I went out, and slept with my sunglasses on
On a scale of "impaired judgement" to "Mel Gibson," how drunk are you?
Toaster
then he said "your boobs looked so much bigger on girls gone wild"
I forgot about that,good spring break.
Sorry I had passed out by this time I think, with the chicken fingers ON my face in my bed, with all the lights on, and ketchup all over.
Restaurants Roasting People Who Gave Them Negative Yelp Reviews (25 Pics)
You were telling me to give my phone mouth to mouth so it wouldn't die.. Should i be worried for you?
the paramedic just looked at me like "you again?"
he has a puerto rico area code and says his name is johnny cash. extremely suspect
The last good decent convo we has was when I was trying to convince you to let me watch you pee.
Do you know how disconcerting it is to hear the sound a dog makes while it drinks water and find out that it's someone eating you out?

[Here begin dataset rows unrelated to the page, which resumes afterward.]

-- ==== Sys2Proof/Laws/FrameAl.lean ====
section
/-! SUPPORT. What each function can change (allocator, leases and counter commands): it leaves every part of State outside its mask as it was. -/

set_option linter.all false

namespace Sys2Proof.Machine

theorem inputLost_but' (kind : Nat) (index : Nat) (sub : Word) (s : State) : (inputLost kind index sub s).but 1573504 = s.but 1573504 := by
  unfold inputLost
  repeat' first
  | with_reducible rfl
  | simp (disch := first | exact Or.inr rfl | exact Or.inl rfl | decide) only [↓but_mk, ↓but_ite, ↓but_snd_ite, ↓but_snd_mk, ↓but_snd2_ite, ↓but_snd2_mk, ↓but_cond, ite_self, outOf_live, outOf_next, outOf_ite, ↓emit_but]
  | split <;> try (with_reducible have h := congrArg Prod.snd ‹(_ : _ × State) = (_, _)›; dsimp only at h; subst h)
  | with_reducible refine (each_but (fun _ _ => ?_) _ _).trans ?_
  | with_reducible refine (whenS_but (fun _ => ?_) _ _).trans ?_
  | with_reducible refine (foldl_but (fun _ _ => ?_) _ _).trans ?_
  | with_reducible refine (foldl_but2 (fun _ _ => ?_) _ _).trans ?_
theorem inputLost_but {m} (hm : sub 1573504 m = true) (kind : Nat) (index : Nat) (sub : Word) (s : State) : (inputLost kind index sub s).but m = s.but m := but_mono hm (inputLost_but' kind index sub s)

theorem inputGood_but' (kind : Nat) (index : Nat) (v : F32) (s : State) : (inputGood kind index v s).but 524288 = s.but 524288 := by
  unfold inputGood
  repeat' first
  | with_reducible rfl
  | simp (disch := first | exact Or.inr rfl | exact Or.inl rfl | decide) only [↓but_mk, ↓but_ite, ↓but_snd_ite, ↓but_snd_mk, ↓but_snd2_ite, ↓but_snd2_mk, ↓but_cond, ite_self, outOf_live, outOf_next, outOf_ite]
  | split <;> try (with_reducible have h := congrArg Prod.snd ‹(_ : _ × State) = (_, _)›; dsimp only at h; subst h)
  | with_reducible refine (each_but (fun _ _ => ?_) _ _).trans ?_
  | with_reducible refine (whenS_but (fun _ => ?_) _ _).trans ?_
  | with_reducible refine (foldl_but (fun _ _ => ?_) _ _).trans ?_
  | with_reducible refine (foldl_but2 (fun _ _ => ?_) _ _).trans ?_
theorem inputGood_but {m} (hm : sub 524288 m = true) (kind : Nat) (index : Nat) (v : F32) (s : State) : (inputGood kind index v s).but m = s.but m := but_mono hm (inputGood_but' kind index v s)

theorem capInput_but' (kind : Nat) (index : Nat) (ch : Nat) (s : State) : (capInput kind index ch s).2.but 1573504 = s.but 1573504 := by
  unfold capInput
  repeat' first
  | with_reducible rfl
  | simp (disch := first | exact Or.inr rfl | exact Or.inl rfl | decide) only [↓but_mk, ↓but_ite, ↓but_snd_ite, ↓but_snd_mk, ↓but_snd2_ite, ↓but_snd2_mk, ↓but_cond, ite_self, outOf_live, outOf_next, outOf_ite, ↓inputGood_but, ↓inputLost_but]
  | split <;> try (with_reducible have h := congrArg Prod.snd ‹(_ : _ × State) = (_, _)›; dsimp only at h; subst h)
  | with_reducible refine (each_but (fun _ _ => ?_) _ _).trans ?_
  | with_reducible refine (whenS_but (fun _ => ?_) _ _).trans ?_
  | with_reducible refine (foldl_but (fun _ _ => ?_) _ _).trans ?_
  | with_reducible refine (foldl_but2 (fun _ _ => ?_) _ _).trans ?_
theorem capInput_but {m} (hm : sub 1573504 m = true) (kind : Nat) (index : Nat) (ch : Nat) (s : State) : (capInput kind index ch s).2.but m = s.but m := but_mono hm (capInput_but' kind index ch s)

theorem noteInput_but' (kind : Nat) (index : Nat) (ch : Nat) (s : State) : (noteInput kind index ch s).but 524288 = s.but 524288 := by
  unfold noteInput
  repeat' first
  | with_reducible rfl
  | simp (disch := first | exact Or.inr rfl | exact Or.inl rfl | decide) only [↓but_mk, ↓but_ite, ↓but_snd_ite, ↓but_snd_mk, ↓but_snd2_ite, ↓but_snd2_mk, ↓but_cond, ite_self, outOf_live, outOf_next, outOf_ite, ↓inputGood_but]
  | split <;> try (with_reducible have h := congrArg Prod.snd ‹(_ : _ × State) = (_, _)›; dsimp only at h; subst h)
  | with_reducible refine (each_but (fun _ _ => ?_) _ _).trans ?_
  | with_reducible refine (whenS_but (fun _ => ?_) _ _).trans ?_
  | with_reducible refine (foldl_but (fun _ _ => ?_) _ _).trans ?_
  | with_reducible refine (foldl_but2 (fun _ _ => ?_) _ _).trans ?_
theorem noteInput_but {m} (hm : sub 524288 m = true) (kind : Nat) (index : Nat) (ch : Nat) (s : State) : (noteInput kind index ch s).but m = s.but m := but_mono hm (noteInput_but' kind index ch s)

theorem noteInputs_but' (s : State) : (noteInputs s).but 524288 = s.but 524288 := by
  unfold noteInputs
  repeat' first
  | with_reducible rfl
  | simp (disch := first | exact Or.inr rfl | exact Or.inl rfl | decide) only [↓but_mk, ↓but_ite, ↓but_snd_ite, ↓but_snd_mk, ↓but_snd2_ite, ↓but_snd2_mk, ↓but_cond, ite_self, outOf_live, outOf_next, outOf_ite, ↓noteInput_but]
  | split <;> try (with_reducible have h := congrArg Prod.snd ‹(_ : _ × State) = (_, _)›; dsimp only at h; subst h)
  | with_reducible refine (each_but (fun _ _ => ?_) _ _).trans ?_
  | with_reducible refine (whenS_but (fun _ => ?_) _ _).trans ?_
  | with_reducible refine (foldl_but (fun _ _ => ?_) _ _).trans ?_
  | with_reducible refine (foldl_but2 (fun _ _ => ?_) _ _).trans ?_
theorem noteInputs_but {m} (hm : sub 524288 m = true) (s : State) : (noteInputs s).but m = s.but m := but_mono hm (noteInputs_but' s)

theorem tfwInput_but' (ch : Nat) (s : State) : (tfwInput ch s).2.but 8591508096 = s.but 8591508096 := by
  unfold tfwInput
  repeat' first
  | with_reducible rfl
  | simp (disch := first | exact Or.inr rfl | exact Or.inl rfl | decide) only [↓but_mk, ↓but_ite, ↓but_snd_ite, ↓but_snd_mk, ↓but_snd2_ite, ↓but_snd2_mk, ↓but_cond, ite_self, outOf_live, outOf_next, outOf_ite, ↓inputGood_but, ↓inputLost_but, ↓freshWord_but]
  | split <;> try (with_reducible have h := congrArg Prod.snd ‹(_ : _ × State) = (_, _)›; dsimp only at h; subst h)
  | with_reducible refine (each_but (fun _ _ => ?_) _ _).trans ?_
  | with_reducible refine (whenS_but (fun _ => ?_) _ _).trans ?_
  | with_reducible refine (foldl_but (fun _ _ => ?_) _ _).trans ?_
  | with_reducible refine (foldl_but2 (fun _ _ => ?_) _ _).trans ?_
theorem tfwInput_but {m} (hm : sub 8591508096 m = true) (ch : Nat) (s : State) : (tfwInput ch s).2.but m = s.but m := but_mono hm (tfwInput_but' ch s)

theorem cPump_but' (s : State) : (cPump s).2.but 1573504 = s.but 1573504 := by
  unfold cPump
  repeat' first
  | with_reducible rfl
  | simp (disch := first | exact Or.inr rfl | exact Or.inl rfl | decide) only [↓but_mk, ↓but_ite, ↓but_snd_ite, ↓but_snd_mk, ↓but_snd2_ite, ↓but_snd2_mk, ↓but_cond, ite_self, outOf_live, outOf_next, outOf_ite, ↓capInput_but]
  | split <;> try (with_reducible have h := congrArg Prod.snd ‹(_ : _ × State) = (_, _)›; dsimp only at h; subst h)
  | with_reducible refine (each_but (fun _ _ => ?_) _ _).trans ?_
  | with_reducible refine (whenS_but (fun _ => ?_) _ _).trans ?_
  | with_reducible refine (foldl_but (fun _ _ => ?_) _ _).trans ?_
  | with_reducible refine (foldl_but2 (fun _ _ => ?_) _ _).trans ?_
theorem cPump_but {m} (hm : sub 1573504 m = true) (s : State) : (cPump s).2.but m = s.but m := but_mono hm (cPump_but' s)

theorem allowance_but' (s : State) : (allowance s).2.but 1573504 = s.but 1573504 := by
  unfold allowance
  repeat' first
  | with_reducible rfl
  | simp (disch := first | exact Or.inr rfl | exact Or.inl rfl | decide) only [↓but_mk, ↓but_ite, ↓but_snd_ite, ↓but_snd_mk, ↓but_snd2_ite, ↓but_snd2_mk, ↓but_cond, ite_self, outOf_live, outOf_next, outOf_ite, ↓capInput_but]
  | split <;> try (with_reducible have h := congrArg Prod.snd ‹(_ : _ × State) = (_, _)›; dsimp only at h; subst h)
  | with_reducible refine (each_but (fun _ _ => ?_) _ _).trans ?_
  | with_reducible refine (whenS_but (fun _ => ?_) _ _).trans ?_
  | with_reducible refine (foldl_but (fun _ _ => ?_) _ _).trans ?_
  | with_reducible refine (foldl_but2 (fun _ _ => ?_) _ _).trans ?_
theorem allowance_but {m} (hm : sub 1573504 m = true) (s : State) : (allowance s).2.but m = s.but m := but_mono hm (allowance_but' s)

theorem rowCapacity_but' (s : State) : (rowCapacity s).2.but 8591508096 = s.but 8591508096 := by
  unfold rowCapacity
  repeat' first
  | with_reducible rfl
  | simp (disch := first | exact Or.inr rfl | exact Or.inl rfl | decide) only [↓but_mk, ↓but_ite, ↓but_snd_ite, ↓but_snd_mk, ↓but_snd2_ite, ↓but_snd2_mk, ↓but_cond, ite_self, outOf_live, outOf_next, outOf_ite, ↓cPump_but, ↓tfwInput_but, ↓allowance_but]
  | split <;> try (with_reducible have h := congrArg Prod.snd ‹(_ : _ × State) = (_, _)›; dsimp only at h; subst h)
  | with_reducible refine (each_but (fun _ _ => ?_) _ _).trans ?_
  | with_reducible refine (whenS_but (fun _ => ?_) _ _).trans ?_
  | with_reducible refine (foldl_but (fun _ _ => ?_) _ _).trans ?_
  | with_reducible refine (foldl_but2 (fun _ _ => ?_) _ _).trans ?_
theorem rowCapacity_but {m} (hm : sub 8591508096 m = true) (s : State) : (rowCapacity s).2.but m = s.but m := but_mono hm (rowCapacity_but' s)

theorem manCapacity_but' (m0 : Nat) (s : State) : (manCapacity m0 s).2.but 1573504 = s.but 1573504 := by
  unfold manCapacity
  repeat' first
  | with_reducible rfl
  | simp (disch := first | exact Or.inr rfl | exact Or.inl rfl | decide) only [↓but_mk, ↓but_ite, ↓but_snd_ite, ↓but_snd_mk, ↓but_snd2_ite, ↓but_snd2_mk, ↓but_cond, ite_self, outOf_live, outOf_next, outOf_ite, ↓capInput_but]
  | split <;> try (with_reducible have h := congrArg Prod.snd ‹(_ : _ × State) = (_, _)›; dsimp only at h; subst h)
  | with_reducible refine (each_but (fun _ _ => ?_) _ _).trans ?_
  | with_reducible refine (whenS_but (fun _ => ?_) _ _).trans ?_
  | with_reducible refine (foldl_but (fun _ _ => ?_) _ _).trans ?_
  | with_reducible refine (foldl_but2 (fun _ _ => ?_) _ _).trans ?_
theorem manCapacity_but {m} (hm : sub 1573504 m = true) (m0 : Nat) (s : State) : (manCapacity m0 s).2.but m = s.but m := but_mono hm (manCapacity_but' m0 s)

theorem capacities_but' (s : State) : (capacities s).2.but 8591508096 = s.but 8591508096 := by
  unfold capacities
  repeat' first
  | with_reducible rfl
  | simp (disch := first | exact Or.inr rfl | exact Or.inl rfl | decide) only [↓but_mk, ↓but_ite, ↓but_snd_ite, ↓but_snd_mk, ↓but_snd2_ite, ↓but_snd2_mk, ↓but_cond, ite_self, outOf_live, outOf_next, outOf_ite, ↓rowCapacity_but, ↓manCapacity_but]
  | split <;> try (with_reducible have h := congrArg Prod.snd ‹(_ : _ × State) = (_, _)›; dsimp only at h; subst h)
  | with_reducible refine (each_but (fun _ _ => ?_) _ _).trans ?_
  | with_reducible refine (whenS_but (fun _ => ?_) _ _).trans ?_
  | with_reducible refine (foldl_but (fun _ _ => ?_) _ _).trans ?_
  | with_reducible refine (foldl_but2 (fun _ _ => ?_) _ _).trans ?_
theorem capacities_but {m} (hm : sub 8591508096 m = true) (s : State) : (capacities s).2.but m = s.but m := but_mono hm (capacities_but' s)

theorem noteShort_but' (short : List (Nat × F32)) (s : State) : (noteShort short s).but 1573504 = s.but 1573504 := by
  unfold noteShort
  repeat' first
  | with_reducible rfl
  | simp (disch := first | exact Or.inr rfl | exact Or.inl rfl | decide) only [↓but_mk, ↓but_ite, ↓but_snd_ite, ↓but_snd_mk, ↓but_snd2_ite, ↓but_snd2_mk, ↓but_cond, ite_self, outOf_live, outOf_next, outOf_ite, ↓emit_but]
  | split <;> try (with_reducible have h := congrArg Prod.snd ‹(_ : _ × State) = (_, _)›; dsimp only at h; subst h)
  | with_reducible refine (each_but (fun _ _ => ?_) _ _).trans ?_
  | with_reducible refine (whenS_but (fun _ => ?_) _ _).trans ?_
  | with_reducible refine (foldl_but (fun _ _ => ?_) _ _).trans ?_
  | with_reducible refine (foldl_but2 (fun _ _ => ?_) _ _).trans ?_
theorem noteShort_but {m} (hm : sub 1573504 m = true) (short : List (Nat × F32)) (s : State) : (noteShort short s).but m = s.but m := but_mono hm (noteShort_but' short s)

Woman Posts Harassing DMs From Creep Online, Now He’s Upset Because People Told His Mom
I am a 5'4" ball of sexual frustration and vodka. It is that kind of night.

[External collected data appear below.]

-- ==== Sys2Proof/Laws/FramePf.lean ====
section
/-! SUPPORT. What each function can change (patterns, firmware and cast-on): it leaves every part of State outside its mask as it was. -/

set_option linter.all false

namespace Sys2Proof.Machine

theorem idsFault_but' (cause : Nat) (s : State) : (idsFault cause s).but 1051264 = s.but 1051264 := by
  unfold idsFault
  repeat' first
  | with_reducible rfl
  | simp (disch := first | exact Or.inr rfl | exact Or.inl rfl | decide) only [↓but_mk, ↓but_ite, ↓but_snd_ite, ↓but_snd_mk, ↓but_snd2_ite, ↓but_snd2_mk, ↓but_cond, ite_self, outOf_live, outOf_next, outOf_ite, ↓emit_but]
  | split <;> try (with_reducible have h := congrArg Prod.snd ‹(_ : _ × State) = (_, _)›; dsimp only at h; subst h)
  | with_reducible refine (each_but (fun _ _ => ?_) _ _).trans ?_
  | with_reducible refine (whenS_but (fun _ => ?_) _ _).trans ?_
  | with_reducible refine (foldl_but (fun _ _ => ?_) _ _).trans ?_
  | with_reducible refine (foldl_but2 (fun _ _ => ?_) _ _).trans ?_
theorem idsFault_but {m} (hm : sub 1051264 m = true) (cause : Nat) (s : State) : (idsFault cause s).but m = s.but m := but_mono hm (idsFault_but' cause s)

theorem idsClear_but' (cause : Nat) (s : State) : (idsClear cause s).but 1051264 = s.but 1051264 := by
  unfold idsClear
  repeat' first
  | with_reducible rfl
  | simp (disch := first | exact Or.inr rfl | exact Or.inl rfl | decide) only [↓but_mk, ↓but_ite, ↓but_snd_ite, ↓but_snd_mk, ↓but_snd2_ite, ↓but_snd2_mk, ↓but_cond, ite_self, outOf_live, outOf_next, outOf_ite, ↓emit_but]
  | split <;> try (with_reducible have h := congrArg Prod.snd ‹(_ : _ × State) = (_, _)›; dsimp only at h; subst h)
  | with_reducible refine (each_but (fun _ _ => ?_) _ _).trans ?_
  | with_reducible refine (whenS_but (fun _ => ?_) _ _).trans ?_
  | with_reducible refine (foldl_but (fun _ _ => ?_) _ _).trans ?_
  | with_reducible refine (foldl_but2 (fun _ _ => ?_) _ _).trans ?_
theorem idsClear_but {m} (hm : sub 1051264 m = true) (cause : Nat) (s : State) : (idsClear cause s).but m = s.but m := but_mono hm (idsClear_but' cause s)

theorem idsReach_but' (s : State) : (idsReach s).but 1051264 = s.but 1051264 := by
  unfold idsReach
  repeat' first
  | with_reducible rfl
  | simp (disch := first | exact Or.inr rfl | exact Or.inl rfl | decide) only [↓but_mk, ↓but_ite, ↓but_snd_ite, ↓but_snd_mk, ↓but_snd2_ite, ↓but_snd2_mk, ↓but_cond, ite_self, outOf_live, outOf_next, outOf_ite, ↓idsFault_but, ↓idsClear_but]
  | split <;> try (with_reducible have h := congrArg Prod.snd ‹(_ : _ × State) = (_, _)›; dsimp only at h; subst h)
  | with_reducible refine (each_but (fun _ _ => ?_) _ _).trans ?_
  | with_reducible refine (whenS_but (fun _ => ?_) _ _).trans ?_
  | with_reducible refine (foldl_but (fun _ _ => ?_) _ _).trans ?_
  | with_reducible refine (foldl_but2 (fun _ _ => ?_) _ _).trans ?_
theorem idsReach_but {m} (hm : sub 1051264 m = true) (s : State) : (idsReach s).but m = s.but m := but_mono hm (idsReach_but' s)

I don't remember coming in last night, but apparently I ate a piece of pizza because when I woke up I had pizza crust stuck to the back of my thighs.
You should help rebuild my confidence with your dick. Altruism: Pass it on.
He held my hand in public and I nearly came. Like he needs to be inside of me yesterday.
I fucked her on her ex's Yankee sheets while she was wearing an Ortiz jersey...of course she gets to meet my mother
It was kind of like hidden Mickey ears, but with dicks.